> _Exercise aim_:
The output is the lines below from the one with "theorem bootStep_header (h" through the one with "registers finds. -/", both included, printed exactly and with no other line.

** Records provided follows **

include hb hw hbad hslot in
/-- Without a wipe and with a good memory the outcome of the step decides. -/
theorem bootOne_eq : d.bootOne env = bootOutcome d b (d.bootStep b env) := by
  have hno : (b.wipes = 1 && !d.on MEM_HW_WIPING) = false := by rw [hw]; rfl
  unfold Dev.bootOne
  rw [hb]
  dsimp only
  rw [if_neg (by omega), if_neg hslot]
  rw [hno, if_neg Bool.false_ne_true, hbad, if_neg (by split <;> simp)]
  rfl

include hm hb hsteps hw hbad hslot

theorem blankAdvance_next {n : BootStep} {e : Dev} (h : d.bootStep b env = .ok (some n, e)) :
    blankAdvance env d = bootAt { b with step := n } e := by
  rw [blankAdvance_one hm hb hsteps, bootOne_eq hb hw hbad hslot, h, bootOutcome]

theorem blankAdvance_error {c : Nat} (h : d.bootStep b env = .error c) : blankAdvance env d = d.bootFail b c := by
  rw [blankAdvance_one hm hb hsteps, bootOne_eq hb hw hbad hslot, h, bootOutcome]

end

/-! ### The outcome of each step (R49, R51, R58, R68) -/

section
variable {env : BootEnv} {d : Dev} {b : Boot}

theorem bootStep_clocks (h : b.step = .clocks) : d.bootStep b env =
    if env.clocksOk then .ok (some .probe, d.setClocks true true true false true) else .error 0x0E := by
  rw [Dev.bootStep, h]
  simp

theorem bootStep_probe (h : b.step = .probe) : d.bootStep b env =
    if (d.probe env.flash).1 = 0 then .ok (some .ptable, (d.probe env.flash).2) else .error (d.probe env.flash).1 := by
  rw [Dev.bootStep, h]
  simp

variable (hr : env.readOk = true)
include hr

theorem bootStep_ptable (h : b.step = .ptable) : d.bootStep b env =
    if tableCode d.tableBytes d.flashSectors = 0 then .ok (some .slot, d) else .error (tableCode d.tableBytes d.flashSectors) := by
  rw [Dev.bootStep, h, hr]
  simp

/-- The code of the header check of a slot. -/
def slotHeaderCode (d : Dev) (slot : Nat) : Nat :=
  d.headerCode (d.slotHead slot) ((d.region slot).elim 0 fun r => (r.2 - 1) * 0x10000)

omit hr in
theorem slotHeaderCode_range {slot : Nat} (h : slotHeaderCode d slot ≠ 0) : 5 ≤ slotHeaderCode d slot ∧ slotHeaderCode d slot ≤ 8 :=
  (headerCode_range _ _ _).resolve_left h

theorem bootStep_header (h : b.step = .header) : d.bootStep b env =
    if slotHeaderCode d b.slot ≠ 0 then .error (slotHeaderCode d b.slot)
    else if sectionCode (d.slotHead b.slot) ≠ 0 then .error 0x09 else .ok (some .clear, d.keepHeader (d.slotHead b.slot)) := by
  rw [Dev.bootStep, h, hr, if_neg (by decide), slotHeaderCode]

/-- What the check of the loaded registers finds. -/
def bootFinds (d : Dev) : Option (Nat × Nat) := d.checkSet [] (d.voicesAt d.age.fstart) d.age.fstart

theorem bootStep_check (h : b.step = .check) : d.bootStep b env =
    if (bootFinds d).isSome then .error 0x0C else .ok (some .journal, d.showCheck (bootFinds d) true) := by
  rw [Dev.bootStep, h, hr, if_neg (by decide), bootFinds]

end

/-! ### A step that fails (R64) -/

section
variable (d : Dev) (b : Boot) (c : Nat)

/-- The device that has noted the failure: the check's result, and the code. -/
def failed (d : Dev) (b : Boot) (c : Nat) : Dev := (d.keepRule b.step).bootCode c

/-- The other slot takes the boot where the step is one of those that fall back, for the first time, and it is eligible. -/
def Falls (d : Dev) (b : Boot) : Prop := BootStepFalls b.step = true ∧ b.fellBack = false ∧ (d.chooseSlot (some b.slot)).isSome = true

/-- The device with another power state. -/
def withPwr (p : Pwr) (d : Dev) : Dev := { d with pwr := p }

theorem pwr_withPwr (p : Pwr) : (withPwr p d).pwr = p := rfl
theorem reg_withPwr (p : Pwr) (a : Nat) : (withPwr p d).reg a = d.reg a := rfl
theorem flash_withPwr (p : Pwr) : (withPwr p d).flash = d.flash := rfl
theorem staged_withPwr (p : Pwr) : (withPwr p d).staged = d.staged := rfl

/-- The second attempt begins at the slot choice (R64). -/
def turned (b : Boot) (d : Dev) : Dev :=
  withPwr { d.pwr with boot := some { b with step := .slot, fellBack := true, wipes := 0 } } d.undoAttempt

theorem failed_fields : ∃ l, failed d b c = { d with live := l } := by
  obtain ⟨l, hl⟩ := keepRule_fields d b.step
  obtain ⟨l', hl'⟩ := bootCode_fields (d.keepRule b.step) c
  exact ⟨l', by rw [failed, hl', hl]⟩

theorem fail1_keepRule : (d.keepRule b.step).fg STG_BOOT_FAIL1 = d.fg STG_BOOT_FAIL1 :=
  fg_of_reg (reg_keepRule d b.step (by decide) (by decide))

theorem bootFail_eq : d.bootFail b c =
    if BootStepFalls b.step && !b.fellBack && ((failed d b c).chooseSlot (some b.slot)).isSome then
      turned b (failed d b c)
    else (failed d b c).enterService := rfl

variable {c} (hc : c < 256)
include hc

/-- The code stands in FAIL1, in FAIL2 where FAIL1 held one (R64). -/
theorem code_failed : if d.fg STG_BOOT_FAIL1 = 0 then (failed d b c).fg STG_BOOT_FAIL1 = c else (failed d b c).fg STG_BOOT_FAIL2 = c := by
  split
  · next h => exact fail1_bootCode hc ((fail1_keepRule d b).trans h)
  · next h => exact fail2_bootCode hc (fun h0 => h ((fail1_keepRule d b).symm.trans h0))

variable {d b}

theorem falls_iff (h1 : BootStepFalls b.step = true → c ≠ 1) : (BootStepFalls b.step && !b.fellBack &&
    ((failed d b c).chooseSlot (some b.slot)).isSome) = true ↔ Falls d b := by
  cases hs : BootStepFalls b.step with
  | false => simp [Falls, hs]
  | true =>
    rw [failed, chooseSlot_failed d b.step hc (h1 hs)]
    simp [Falls, hs]

theorem bootFail_service (h1 : BootStepFalls b.step = true → c ≠ 1) (h : ¬ Falls d b) :
    d.bootFail b c = (failed d b c).enterService := by
  rw [bootFail_eq, if_neg fun hx => h ((falls_iff hc h1).mp hx)]

theorem bootFail_falls (h1 : c ≠ 1) (h : Falls d b) : d.bootFail b c = turned b (failed d b c) := by
  rw [bootFail_eq, if_pos ((falls_iff hc fun _ => h1).mpr h)]

end

/-- SERVICE after a failed step: no boot goes on, and its code can be read (R64, R67). -/
theorem service_failed {d : Dev} {b : Boot} {c : Nat} (hc : c < 256) :
    (failed d b c).enterService.pwr.mode = .service ∧ (failed d b c).enterService.pwr.boot = none ∧
    if d.fg STG_BOOT_FAIL1 = 0 then (failed d b c).enterService.fg STG_BOOT_FAIL1 = c
    else (failed d b c).enterService.fg STG_BOOT_FAIL2 = c := by
  obtain ⟨-, -, hmode, -, -, hboot⟩ := enterService_fields (failed d b c)
  have hkeep {f : Fld} (hf : f.addr = rSTG_BOOT) : (failed d b c).enterService.fg f = (failed d b c).fg f :=
    fg_of_reg (reg_enterService _ (by rw [hf]; decide) (by rw [hf]; decide))
  refine ⟨hmode, hboot, ?_⟩
  rw [hkeep rfl, hkeep rfl]
  exact code_failed d b hc

/-- The device that turns to the other slot: the code stays in FAIL1, staging is empty, the flash is as it was (R64). -/
theorem turned_failed {d : Dev} {b : Boot} {c : Nat} (hc : c < 256) (h0 : d.fg STG_BOOT_FAIL1 = 0) :
    (turned b (failed d b c)).pwr = { d.pwr with boot := some { b with step := .slot, fellBack := true, wipes := 0 } } ∧
    (turned b (failed d b c)).fg STG_BOOT_FAIL1 = c ∧ (turned b (failed d b c)).staged = [] ∧
    (turned b (failed d b c)).flash = d.flash := by
  have hf : (failed d b c).fg STG_BOOT_FAIL1 = c := by
    have := code_failed d b hc
    rwa [if_pos h0] at this
  obtain ⟨l, e⟩ := failed_fields d b c
  have hflash : (failed d b c).flash = d.flash := by rw [e]
  have hpwr : (failed d b c).pwr = d.pwr := by rw [e]
  refine ⟨?_, ?_, ?_, ?_⟩
  · rw [turned, pwr_withPwr, hpwr]
  · rw [turned, fg_of_reg (f := STG_BOOT_FAIL1) ((reg_withPwr _ _ _).trans (boot_undoAttempt _)), hf]
  · rw [turned, staged_withPwr, staged_undoAttempt]
  · rw [turned, flash_withPwr, flash_of_keep (keep_undoAttempt _) rfl, hflash]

** End of Records provided **

> _Answer below_:
theorem bootStep_header (h : b.step = .header) : d.bootStep b env =
    if slotHeaderCode d b.slot ≠ 0 then .error (slotHeaderCode d b.slot)
    else if sectionCode (d.slotHead b.slot) ≠ 0 then .error 0x09 else .ok (some .clear, d.keepHeader (d.slotHead b.slot)) := by
  rw [Dev.bootStep, h, hr, if_neg (by decide), slotHeaderCode]

/-- What the check of the loaded registers finds. -/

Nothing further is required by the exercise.